Этот сукин сын сидел за одним столом с каким-то капитаном и майором. Он еще и сейчас не успел толком перевести дыхание…
— Какой-то одержимый гнался за мною… — рассказывал он своим соседям по столу. — Выскочил откуда-то из арабского квартала…
— В это время года подобные припадки не редкость, особенно среди туземцев, — заметил майор, небрежно кивнув головой в ответ на мое приветствие. — Прошу вас, барон, расскажите подробнее о случившемся…
Что? «Барон»? Этот жулик стал уже бароном?… Я отошел в сторону. К стойке бара как раз подошел официант и громко проговорил:
— Двойной мазагран для господина барона…
Я сглотнул слюну. Турецкий Султан — барон и в компании офицеров: за этим явно крылась какая-то крупная подлость.
— Слушаю?
— Виски…
Я с удовольствием пил прохладный напиток, не сводя при этом глаз с Турецкого Султана. Даже если он просидит здесь два дня, я все равно его дождусь. Я буду неотступно следовать за ним, пока мы не останемся с глазу на глаз, вдвоем!.. В конце концов, отстанет же он когда-нибудь от этих офицеров!..
— Мсье…
Рядом со мной стоял официант.
— С вами хотела бы поговорить одна дама.
Я поглядел в ту сторону, куда он показывал взглядом. В одной из лож в слабо освещенной глубине зала сидела женщина.

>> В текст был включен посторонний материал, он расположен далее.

-- ==== Sys2Proof/Machine/StackFlag.lean ====
section
/-! DEFINITION. The meanings of the family of 45_stack_flag_misc.md: stack, flag and no-operation instructions, and the Unknown operation. Each rule says: on `Byte(b)` with `phase = IDLE`, apply
40_parser.md R102 with the row's operation and mode. No rule writes a flag, raises an exception or checks a privilege. -/

namespace Sys2Proof.Machine

/-- PHA, Implied form: opcode `48` (45_stack_flag_misc.md R230). -/
def execPha (s : State) : Host.Outcome State Fault Refusal := runOpcode .PHA .Implied 0x48 s

/-- PHP, Implied form: opcode `08` (45_stack_flag_misc.md R231). -/
def execPhp (s : State) : Host.Outcome State Fault Refusal := runOpcode .PHP .Implied 0x08 s

/-- PLA, Implied form: opcode `68` (45_stack_flag_misc.md R232). -/
def execPla (s : State) : Host.Outcome State Fault Refusal := runOpcode .PLA .Implied 0x68 s

/-- PLP, Implied form: opcode `28` (45_stack_flag_misc.md R233). -/
def execPlp (s : State) : Host.Outcome State Fault Refusal := runOpcode .PLP .Implied 0x28 s

/-- CLC, Implied form: opcode `18` (45_stack_flag_misc.md R234). -/
def execClc (s : State) : Host.Outcome State Fault Refusal := runOpcode .CLC .Implied 0x18 s

/-- CLD, Implied form: opcode `D8` (45_stack_flag_misc.md R235). The decimal mode changes no decoding (R235). -/
def execCld (s : State) : Host.Outcome State Fault Refusal := runOpcode .CLD .Implied 0xD8 s

/-- CLI, Implied form: opcode `58` (45_stack_flag_misc.md R236). The ISP has no interrupt mask (60_exceptions.md R301). -/
def execCli (s : State) : Host.Outcome State Fault Refusal := runOpcode .CLI .Implied 0x58 s

/-- CLV, Implied form: opcode `B8` (45_stack_flag_misc.md R237). -/
def execClv (s : State) : Host.Outcome State Fault Refusal := runOpcode .CLV .Implied 0xB8 s

/-- SEC, Implied form: opcode `38` (45_stack_flag_misc.md R238). -/
def execSec (s : State) : Host.Outcome State Fault Refusal := runOpcode .SEC .Implied 0x38 s

/-- SED, Implied form: opcode `F8` (45_stack_flag_misc.md R239). The decimal mode changes no decoding (R239). -/
def execSed (s : State) : Host.Outcome State Fault Refusal := runOpcode .SED .Implied 0xF8 s

/-- SEI, Implied form: opcode `78` (45_stack_flag_misc.md R240). The ISP has no interrupt mask (60_exceptions.md R301). -/
def execSei (s : State) : Host.Outcome State Fault Refusal := runOpcode .SEI .Implied 0x78 s

/-- NOP, Implied form: opcode `EA` (45_stack_flag_misc.md R241). -/
def execNop (s : State) : Host.Outcome State Fault Refusal := runOpcode .NOP .Implied 0xEA s

/-- `Unknown`: an undefined opcode byte is a record of exactly one byte, not an error (45_stack_flag_misc.md R242,
40_parser.md R111). -/
def execUnknown (b : Byte) (s : State) : Host.Outcome State Fault Refusal := runOpcode .Unknown .Unknown b s

end Sys2Proof.Machine
end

Но какая женщина! У меня перехватило дыхание. Ее необычайное, темно-лиловое платье могло быть сшито в одной из лучших мастерских Парижа. Ее небольшие снежно-белые руки как раз подносили сигарету к губам. Красивые темные глаза были прикрыты изумительно длинными ресницами… Короче говоря… Это была такая красавица, что я онемел.
Не теряя своей врожденной благородной осанки, я немедленно подошел к ней.
— Присядьте, мсье, — сказала дама после того, как я представился ей. — Я — графиня Ларошель.
Я не знал, что ответить.
— Я заметила вас сразу же, когда вы вошли, и наблюдала за вами, пока вы сидели напротив. У вас открытое, мужественное лицо.
Голос у нее был искренним, да и сказанное не могло возбудить во мне никаких подозрений, потому что у меня действительно честное, открытое и мужественное лицо. Об этом мне и другие говорили.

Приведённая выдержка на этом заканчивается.